■ Directions ■
Sort through the data and copy the lines holding the word "written".

■ Records shown ■
----------------------------------------

-- ==== Sys2Proof/Tests/Slice0.lean ====
section
/-! SUPPORT. The model's own tests: the WellFormed smoke test, decoding by words written out from 30_encoding.md, single steps from
95_test_vectors.md, and for every statement with hypotheses a concrete state and operands that meet them. -/

namespace Sys2Proof.Tests

open Sys2Proof.Machine

/-! ## Small states -/

/-- Parameters with N cells and intensity `i` (T = 100 microseconds at one microsecond a clock period). -/
def params (n : BitVec 8) (i : BitVec 3) : Params := { n := n, intensity := i, tNanos := 100000, periodNanos := 1000, tCycles := 100 }

/-- A block after setup, with these cells, start, cursor and `ovf` (the columns of 95_test_vectors.md, V13 to V29). -/
def block (n : BitVec 8) (cells : Memory) (start cursor : Pos) (ovf : Bool) : State :=
  { State.resetWith (params n 7#3) with
    fb := cells, start := start, cursor := cursor, ovf := ovf, inited := true, lineOe := true, clockO := .high, dataO := .high }

/-- The state an instruction answers. -/
def answer : Host.Outcome State Fault Refusal → Option State
  | .next t => some t
  | .fault _ => none
  | .refused _ => none

/-- The refusal an instruction answers. -/
def refusal : Host.Outcome State Fault Refusal → Option Refusal
  | .next _ => none
  | .fault _ => none
  | .refused r => some r

/-- Cells, cursor, `ret_o` and `ovf` after an instruction. -/
def after (i : Instr) (s : State) : Option (List Byte × Pos × Pos × Bool) :=
  (answer (exec i s)).map fun t => (t.cells, t.cursor, t.ret, t.ovf)

/-! ## WellFormed refuses an ill-formed term of each of its checks -/

theorem test_blank00to1F_illFormed : (Instr.blank00to1F 0x20#8).wellFormed = false := by decide
theorem test_glyph20to27_illFormed : (Instr.glyph20to27 0x28#8).wellFormed = false := by decide
theorem test_glyph28to2B_illFormed : (Instr.glyph28to2B 0x2C#8).wellFormed = false := by decide
theorem test_glyph2Cto2D_illFormed : (Instr.glyph2Cto2D 0x2E#8).wellFormed = false := by decide
theorem test_glyph30to3F_illFormed : (Instr.glyph30to3F 0x40#8).wellFormed = false := by decide
theorem test_glyph40to5F_illFormed : (Instr.glyph40to5F 0x60#8).wellFormed = false := by decide
theorem test_glyph60to6F_illFormed : (Instr.glyph60to6F 0x70#8).wellFormed = false := by decide
theorem test_glyph70to77_illFormed : (Instr.glyph70to77 0x78#8).wellFormed = false := by decide
theorem test_glyph78to7B_illFormed : (Instr.glyph78to7B 0x7C#8).wellFormed = false := by decide
theorem test_glyph7Cto7D_illFormed : (Instr.glyph7Cto7D 0x7E#8).wellFormed = false := by decide
theorem test_blank80toFF_illFormed : (Instr.blank80toFF 0x7F#8).wellFormed = false := by decide

/-! ## Decoding, one word per row, written from 30_encoding.md R44, R48, R53 to R55 -/

theorem test_decode_init : decode (.host 0b000_10100101#11) = .ok (.init 0xA5#8) := by decide
theorem test_decode_clear : decode (.host 0b001_11111111#11) = .ok (.clear 0xFF#8) := by decide
theorem test_decode_pbegin : decode (.host 0b010_11001000#11) = .ok (.pbegin 200#8) := by decide
theorem test_decode_putc : decode (.host 0b011_00110000#11) = .ok (.putc 0x30#8) := by decide
theorem test_decode_display : decode (.host 0b100_00000001#11) = .ok (.display 1#8) := by decide
theorem test_decode_reserved101 : decode (.host 0b101_00000000#11) = .ok (.reserved101 0#8) := by decide
theorem test_decode_reserved110 : decode (.host 0b110_00000011#11) = .ok (.reserved11x 0b0_00000011#9) := by decide
theorem test_decode_reserved111 : decode (.host 0b111_00000000#11) = .ok (.reserved11x 0b1_00000000#9) := by decide
theorem test_decode_blank00to1F : decode (.char 0b000_00111#8) = .ok (.blank00to1F 0x07#8) := by decide
theorem test_decode_glyph20to27 : decode (.char 0b00100_000#8) = .ok (.glyph20to27 0x20#8) := by decide
theorem test_decode_glyph28to2B : decode (.char 0b001010_11#8) = .ok (.glyph28to2B 0x2B#8) := by decide
theorem test_decode_glyph2Cto2D : decode (.char 0b0010110_1#8) = .ok (.glyph2Cto2D 0x2D#8) := by decide
theorem test_decode_point2E : decode (.char 0b00101110#8) = .ok (.point2E) := by decide
theorem test_decode_glyph2F : decode (.char 0b00101111#8) = .ok (.glyph2F) := by decide
theorem test_decode_glyph30to3F : decode (.char 0b0011_0001#8) = .ok (.glyph30to3F 0x31#8) := by decide
theorem test_decode_glyph40to5F : decode (.char 0b010_00001#8) = .ok (.glyph40to5F 0x41#8) := by decide
theorem test_decode_glyph60to6F : decode (.char 0b0110_0001#8) = .ok (.glyph60to6F 0x61#8) := by decide
theorem test_decode_glyph70to77 : decode (.char 0b01110_111#8) = .ok (.glyph70to77 0x77#8) := by decide
theorem test_decode_glyph78to7B : decode (.char 0b011110_10#8) = .ok (.glyph78to7B 0x7A#8) := by decide
theorem test_decode_glyph7Cto7D : decode (.char 0b0111110_1#8) = .ok (.glyph7Cto7D 0x7D#8) := by decide
theorem test_decode_glyph7E : decode (.char 0b01111110#8) = .ok (.glyph7E) := by decide
theorem test_decode_blank7F : decode (.char 0b01111111#8) = .ok (.blank7F) := by decide
theorem test_decode_blank80toFF : decode (.char 0b1_0110000#8) = .ok (.blank80toFF 0xB0#8) := by decide
theorem test_decode_cmdDataAutoinc : decode (.wire 0b01000000#8) = .ok (.cmdDataAutoinc) := by decide
theorem test_decode_cmdAddrFirst : decode (.wire 0b11000000#8) = .ok (.cmdAddrFirst) := by decide
theorem test_decode_cmdDisplayCtrl : decode (.wire 0b10001_101#8) = .ok (.cmdDisplayCtrl 5#3) := by decide
theorem test_decode_cmd0x44 : decode (.wire 0b01000100#8) = .ok (.cmd0x44) := by decide
theorem test_decode_noWireCommand : decode (.wire 0x80#8) = .error (.notAWireCommand 0x80#8) := by decide
theorem test_tableWord_putc : decodeTableWord 16 0x32E = some (.putc 0x2E#8) := by decide
theorem test_tableWord_bitsAbove : decodeBits 16 0x800 = .error (.bitsAboveWord 0x800) := by decide
theorem test_tableWord_width : decodeBits 32 0 = .error (.noSuchWidth 32) := by decide

/-! ## Encoder (95_test_vectors.md V2, V6, V9, V11) -/

theorem test_V2_encode : encodeChar 0x1F#8 = 0#7 := by decide
theorem test_V6_encode : encodeChar 0x30#8 = 0b0111111#7 := by decide
theorem test_V9_encode : encodeChar 0x7F#8 = 0#7 := by decide
theorem test_V11_encode : encodeChar 0xB0#8 = 0#7 := by decide

/-! ## Text Formatter (95_test_vectors.md V13 to V29) -/

theorem test_V13_putc : after (.putc 0x30#8) (block 4#8 [] 0#8 0#8 false) = some ([0x3F#8, 0#8, 0#8, 0#8], 1#8, 1#8, false) := by decide
theorem test_V14_glyph : after (.glyph30to3F 0x30#8) (block 4#8 [(0, 0x3F#8), (1, 0x3F#8), (2, 0x3F#8)] 0#8 3#8 false)
    = some ([0x3F#8, 0x3F#8, 0x3F#8, 0x3F#8], 4#8, 4#8, false) := by decide
theorem test_V15_overflow : after (.putc 0x30#8) (block 2#8 [(0, 0x3F#8), (1, 0x3F#8)] 0#8 2#8 false)
    = some ([0x3F#8, 0x3F#8], 2#8, 2#8, true) := by decide
theorem test_V16_ignored : after .point2E (block 2#8 [(0, 0x3F#8), (1, 0x3F#8)] 0#8 2#8 true)
    = some ([0x3F#8, 0x3F#8], 2#8, 2#8, true) := by decide
theorem test_V17_lastPoint : after .point2E (block 2#8 [(0, 0x3F#8), (1, 0x3F#8)] 0#8 2#8 false)
    = some ([0x3F#8, 0xBF#8], 2#8, 2#8, false) := by decide
theorem test_V18_secondPoint : after (.putc 0x2E#8) (block 2#8 [(0, 0xBF#8)] 0#8 1#8 false)
    = some ([0xBF#8, 0#8], 1#8, 1#8, false) := by decide
theorem test_V19_glyphClearsPoint : after (.putc 0x30#8) (block 2#8 [(0, 0x3F#8), (1, 0x80#8)] 0#8 1#8 false)
    = some ([0x3F#8, 0x3F#8], 2#8, 2#8, false) := by decide
theorem test_V20_pointAtStart : after (.putc 0x2E#8) (block 4#8 [(0, 0x3F#8), (1, 0x3F#8), (2, 0x3F#8)] 2#8 2#8 false)
    = some ([0x3F#8, 0x3F#8, 0xBF#8, 0#8], 3#8, 1#8, false) := by decide
theorem test_V21_pointBehindEnd : after .point2E (block 1#8 [] 1#8 1#8 false) = some ([0#8], 1#8, 0#8, true) := by decide
theorem test_V22_farStart : after (.putc 0x30#8) (block 1#8 [] 255#8 255#8 false) = some ([0#8], 255#8, 0#8, true) := by decide
theorem test_V23_blank : after (.blank00to1F 0x07#8) (block 3#8 [(0, 0x3F#8), (2, 0x3F#8)] 0#8 2#8 false)
    = some ([0x3F#8, 0#8, 0#8], 3#8, 3#8, false) := by decide
theorem test_blank7F : after .blank7F (block 1#8 [(0, 0xBF#8)] 0#8 0#8 false) = some ([0#8], 1#8, 1#8, false) := by decide
theorem test_blank80toFF : after (.blank80toFF 0xB0#8) (block 1#8 [(0, 0xBF#8)] 0#8 0#8 false)
    = some ([0#8], 1#8, 1#8, false) := by decide
theorem test_space : after (.glyph20to27 0x20#8) (block 1#8 [(0, 0xBF#8)] 0#8 0#8 false) = some ([0#8], 1#8, 1#8, false) := by decide
theorem test_V26_clear : after (.clear 0xFF#8) (block 2#8 [(0, 0x3F#8), (1, 0xBF#8)] 1#8 2#8 true)
    = some ([0#8, 0#8], 2#8, 1#8, true) := by decide
theorem test_V27_pbegin : after (.pbegin 2#8) (block 2#8 [(0, 0x3F#8)] 0#8 2#8 true) = some ([0x3F#8, 0#8], 2#8, 0#8, false) := by decide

----------------------------------------

■ Exercise output ■
/-! SUPPORT. The model's own tests: the WellFormed smoke test, decoding by words written out from 30_encoding.md, single steps from
/-! ## Decoding, one word per row, written from 30_encoding.md R44, R48, R53 to R55 -/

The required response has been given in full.